The majority concludes that the language of MinmStat. § 176.101, subd. 6 (2014), not only requires that an employee seeking permanent-total-disability benefits meet the permanent-partial-disability rating threshold described in the statute, but also requires that the employee demonstrate that the permanent-partial-disability rating arise from conditions that affect employability. In reaching this conclusion, the majority ignores multiple reasonable interpretations of the statutory language of section 176.101, subdivision 5. In addition, the majority fails to consider the fundamental purpose of workers’ compensation benefits, which is to provide compensation to workers injured on the job. Finally, the majority disregards past administrative interpretations of this statutory provision as well as the harmful effect of its chosen interpretation. For these reasons, I respectfully dissent.
I would affirm the WCCA’s decision that the conditions giving rise to an employee’s permanent-partial-disability rating need not affect the employee’s ability to work in order to establish permanent total disability under Minn.Stat. § 176.101, subd. 5(2).
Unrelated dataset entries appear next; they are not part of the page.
/-- Frame `i` of a packet that crosses the ring, with the next transaction number of the unit that carries Wefin packets, number 31:
in the CTRL class for VC 0, as COLL in the buffers of its (VC, pool) for the others (R366; log entry 70). -/
def crossFrame (die p : Nat) (x : OutPkt) (i : Nat) (s : State) : State :=
  let d := p / 6
  let cls := if x.vp / 3 = 0 then 0 else 4
  let key := seqKey die d cls 31
  let n := cget 0 s.d2d.txn key
  let part := (x.bytes.drop (512 * i)).take 512
  let s := { s with d2d := { s.d2d with txn := cset 0 s.d2d.txn key ((n + 1) % 2048) } }
  enqueueFrame (s.routeEnd die d) 0
    { cls := cls, tag := 31 * 2048 + n, offset := i, dest := d, src := die, hops := 0, gen := x.id + 1,
      data := part ++ zeros ((64 - part.length % 64) % 64), lane := if cls = 0 then 0 else x.vp + 1 } s

/-- Frames of a packet on a ring edge. -/
def frameCount (bytes : List Byte) : Nat := ceilDiv bytes.length 512

/-- A packet on a die leaves by a port: its own die's at once, another die's after crossing the ring (R366, R370). -/
def leaveBy (die p : Nat) (x : OutPkt) (s : State) : State :=
  let x := { x with die := die }
  if p / 6 = die then enqueue p x s
  else (List.range (frameCount x.bytes)).foldl (fun s i => crossFrame die p x i s)
    { s with wfn := { s.wfn with cross := s.wfn.cross ++ [{ pkt := x, port := p }] } }

/-- A packet goes to a bundle, or is held for it while it has no port UP, bound to no bank of the route table (R370, R372, R385). -/
def sendBundle (die : Nat) (chunk : Option Nat) (x : OutPkt) (s : State) : State :=
  match choosePort (s.bundle x.dir) die chunk with
  | some p => leaveBy die p x s
  | none =>
    let s := unbindRoute x.bank s
    { s with wfn := { s.wfn with held := s.wfn.held ++ [{ x with die := die, bank := none }] } }

/-- A frame of a crossing packet has come to the die of its port; with the last of them the packet joins that port's queue, or its
bundle's while the port is not UP (R366, R370). -/
def landPacket (f : D2dFrame) (s : State) : State :=
  match s.wfn.cross.find? (fun c => c.pkt.id + 1 == f.gen) with
  | none => s
  | some c =>
    let c' := { c with parts := c.parts.filter (fun (p : Nat × List Byte) => p.1 != f.offset) ++ [(f.offset, f.data)] }
    let n := frameCount c.pkt.bytes
    if c'.parts.length < n then
      { s with wfn := { s.wfn with cross := s.wfn.cross.map (fun x => if x.pkt.id = c.pkt.id then c' else x) } }
    else
      let bytes := (List.range n).flatMap (fun i => ((c'.parts.find? (fun p => p.1 == i)).map Prod.snd).getD [])
      let x := { c.pkt with bytes := bytes.take c.pkt.bytes.length, die := c.port / 6 }
      let s := { s with wfn := { s.wfn with cross := s.wfn.cross.filter (fun y => y.pkt.id != c.pkt.id) } }
      if s.portState c.port = 3 then enqueue c.port x s else sendBundle (c.port / 6) none x s
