/-! ### Sending (R225, R227 to R230) -/

/-- A frame goes on the wires of a strand with the ACK of its reverse direction and the credits of the class whose turn it is
(R225, R228). -/
def putOnWire (e k kind fseq pool : Nat) (f : Option D2dFrame) (s : State) : State :=
  let x := s.tx e k
  let y := s.rx e k
  let w : WireFrame := { kind := kind, fseq := fseq, ack := (y.expect + 4095) % 4096, creditKey := x.turn,
                         credit := cget 0 y.freed x.turn % 128, pool := pool, frame := f }
  let s := s.setTx e k { x with turn := (x.turn + 1) % 51 }
  { s with d2d := { s.d2d with wire := cset [] s.d2d.wire (e * 64 + k) (cget [] s.d2d.wire (e * 64 + k) ++ [w]) } }

/-- Whether a strand can take a frame: its link and it are in service, its replay buffer of 32 has room and a credit is held (R227,
R229, R233, R234). -/
def State.canTake (s : State) (e k cls pool : Nat) : Bool :=
  let x := s.tx e k
  let key := creditKey cls pool
  (s.strand (linkOf e) k).st == 1 && !s.endOut e && decide (x.replay.length < 32) &&
    decide ((cget 0 x.used key + 128 - cget 0 x.back key) % 128 < creditLimit cls pool)

/-- A frame is dealt to the next strand in service, in ascending order from where the rotation stands (R230); none when no
strand can take it. -/
def dealFrame (e : Nat) (f : D2dFrame) (s : State) : Option State :=
  let n := linkStrands (linkOf e)
  let t := cget 0 s.d2d.turn e
  let pool := poolOf e f
  match ((List.range n).map (fun i => (t + i) % n)).find? (fun k => s.canTake e k f.buf pool) with
  | none => none
  | some k =>
    let x := s.tx e k
    let key := creditKey f.buf pool
    let y := { x with next := (x.next + 1) % 4096, replay := x.replay ++ [⟨x.next, 1, pool, f⟩],
                      ackAt := if x.replay = [] then s.now else x.ackAt, used := cset 0 x.used key (cget 0 x.used key + 1) }
    let s := putOnWire e k 1 x.next pool (some f) (s.setTx e k y)
    some { s with d2d := { s.d2d with turn := cset 0 s.d2d.turn e ((k + 1) % n) } }

/-- The classes and pools of an end in the order in which they are asked: CTRL first, its own and the forwarded frames in turn; then
the other classes and the (VC, pool) of transit packets, own and forwarded, in rotation (R229, R231, R366). -/
def dealOrder (e : Nat) (s : State) : List Nat :=
  let a := cget 0 s.d2d.arb (2 * e)
  let b := cget 0 s.d2d.arb (2 * e + 1)
  (List.range 3).map (fun i => (a + i) % 3) ++ (List.range 48).map (fun i => 3 + (b + i) % 48)

/-- What dealing the first waiting frame of a class and pool gives; none where there is none or no strand can take it. -/
def dealHead (e key : Nat) (s : State) : Option (Nat × D2dFrame × State) :=
  match s.waiting e (key / 3) (key % 3) with
  | [] => none
  | (came, f) :: rest => (dealFrame e f (s.setWaiting e (key / 3) (key % 3) rest)).map (fun t => (came, f, t))

/-- The next frame of an end is dealt, and the buffer that a forwarded one stood in is free again; with nothing that can go, nothing
happens (R228 to R231). -/
def dealNext (e : Nat) (s : State) : State :=
  match (dealOrder e s).findSome? (fun key => (dealHead e key s).map (fun r => (key, r))) with
  | none => s
  | some (key, came, f, s) =>
    let s := freeBuffer came f.buf f.hops s
    let s := { s with d2d := { s.d2d with
      arb := if key < 3 then cset 0 s.d2d.arb (2 * e) ((key + 1) % 3) else cset 0 s.d2d.arb (2 * e + 1) ((key + 46) % 48) } }
    let part := if f.cls = 1 then (s.streamGen f.gen).map (·.part) else none
    if e < 12 then pmcCount (endDie e) 6 part 1 s else s

/-- Whether an end may send a frame of a class for a node: a ring end on the route to another die; a hub link only CTRL, MEM_REQ and
MEM_RSP between HD and its die (R9, R229, R234). -/
def State.mayOffer (s : State) (e cls dest : Nat) : Bool :=
  nodeOf e != dest && e == s.endFor (nodeOf e) dest && (!(nodeOf e == 4 || dest == 4) || cls == 0 || cls == 2 || cls == 3)

/-- A frame of a unit other than a stream joins those that wait, with the next transaction number of its unit (R225, R230). -/
def offerFrame (e : Nat) (u : D2dUnit) (s : State) : State :=
  if u.cls = 1 ∨ s.mayOffer e u.cls u.dest = false then s
  else
    let key := seqKey (nodeOf e) u.dest u.cls u.unit.toNat
    let n := cget 0 s.d2d.txn key
    let s := { s with d2d := { s.d2d with txn := cset 0 s.d2d.txn key ((n + 1) % 2048) } }
    enqueueFrame e 0 ⟨u.cls, u.unit.toNat * 2048 + n, u.offset.toNat, u.dest, nodeOf e, 0, 0, u.data, 0⟩ s

/-- Whether the sender of a stream may read and send the next `n` bytes for a cluster by an end (R237). -/
def Stream.maySend (x : Stream) (y : StreamCl) (n : Nat) : Bool :=
  x.failed.isNone && y.ended.isNone && decide (y.sent + n ≤ min x.length (y.mark + x.landBytes))

/-- The next frame of a stream is read from its source and joins those that wait, once the one before it has gone (R237, R242). -/
def readStream (e recv num c blocks : Nat) (s : State) : State :=
  match (s.stream recv num).bind (fun x => (x.at? c).map (fun y => (x, y))) with
  | none => s
  | some (x, y) =>
    let n := 64 * blocks
    if !x.maySend y n || e != s.routeEnd x.sender recv || s.waiting e 1 0 != [] then s
    else
      let go := fun (bs : List Byte) (s : State) =>
        enqueueFrame e 0 ⟨1, c * 1024 + num, y.sent / 64, recv, x.sender, 0, x.gen, bs, 0⟩ (updStreamCl x.gen c (fun y => { y with sent := y.sent + n }) s)
      if x.srcHbm then
        let rq : Req := { part := x.part, bank := x.bank.getD 0, epoch := x.epoch, queue := x.queue, seq := x.seq, die := x.sender, unit := 2,
                          strict := (s.part x.part).det || (s.part x.part).audit }
        match vaRead rq ((x.srcVa + x.cls.findIdx (fun z => z.cl == c) * x.srcStride + y.sent) % two64) n s with
        | .ok bs s => go bs s
        | .fault k va s => failStream x.gen (faultStatus k) (recordFault rq k va s)
        | .wait m va _ => waitAtStack ⟨m, x.queue, x.seq, 2, va, some c⟩ s
      else match sramRead x.sender c (x.srcOff + y.sent) n 5 (some x.part) s with
        | (some bs, s) => go bs s
        | (none, s) => failStream x.gen 0x30 s

/-- D2D_FRAME_SEND: an end sends an IDLE or PROBE frame on a strand in service, or deals the next of the frames that wait, which one of a
stream or of another unit may have joined (R225, R228 to R231). -/
def execD2dFrameSend (e : LinkEnd) (what : D2dSend) (s : State) : Out :=
  if what.wf = false then .fault .illFormed
  else .next <|
    let bare := fun (k kind : Nat) => if (s.strand (linkOf e) k).st = 1 then putOnWire e k kind 0 0 none s else s
    match what with
    | .idle k => bare k 0
    | .probe k => bare k 2
    | .stream recv num cl blocks => dealNext e (readStream e recv num.toNat cl (blocks.val + 1) s)
    | .data u => dealNext e (offerFrame e u s)
    | .deal => dealNext e s

/-! ### Receiving (R226, R228, R230, R231, R233) -/

/-- An ACK is taken: frames up to and including it leave the replay buffer (R227). -/
def takeAck (e k ack : Nat) (s : State) : State :=
  let x := s.tx e k
  let kept := x.replay.filter (fun p => decide (2048 ≤ (ack + 4096 - p.fseq) % 4096))
  if kept.length = x.replay.length then s else s.setTx e k { x with replay := kept, ackAt := s.now }

/-- The MEM_REQ frames held at a node are applied while the next of their unit is there (R230). -/
def applyReqs (d : Nat) : Nat → State → State
  | 0, s => s
  | n + 1, s =>
    let held := cget [] s.d2d.reqHeld d
    let next := fun (f : D2dFrame) => cget 0 s.d2d.reqNext (seqKey f.src d 2 (f.tag / 2048)) == f.tag % 2048
    match held.find? (fun p => next p.2) with
    | none => s
    | some (came, f) =>
      let key := seqKey f.src d 2 (f.tag / 2048)
      let s := { s with d2d := { s.d2d with
        reqHeld := cset [] s.d2d.reqHeld d (held.filter (fun p => !(p.2.src == f.src && p.2.tag == f.tag))),
        reqNext := cset 0 s.d2d.reqNext key ((f.tag + 1) % 2048) } }
      applyReqs d n (freeBuffer came 2 0 s)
And because Allan has met the applicable threshold requirement in subdivision 5(2), I would remand this matter to the compensation judge to determine whether Allan is permanently and totally disabled.
I.
Section 176.101, subdivision 5(2), is ambiguous. When interpreting a statute, we give words and phrases their plain and ordinary meaning. Premier Bank v, Becker Dev., LLC, 785 N.W.2d 758, 759 (Minn.2010). “If a statute has more than one reasonable interpretation, then it is ambiguous and we may resort to the canons of statutory construction to determine its meaning.” State v. Nelson, 842 N.W.2d 438, 436 (Minn.2014); see also Am. Family Ins. Grp. v. Schroedl, 616 N.W.2d 273, 277 (Minn.2000) (stating that a statute is ambiguous when its language is subject to more than one reasonable interpretation). When read in context, the meaning of the phrase “in combination with” is subject to multiple reasonable meanings.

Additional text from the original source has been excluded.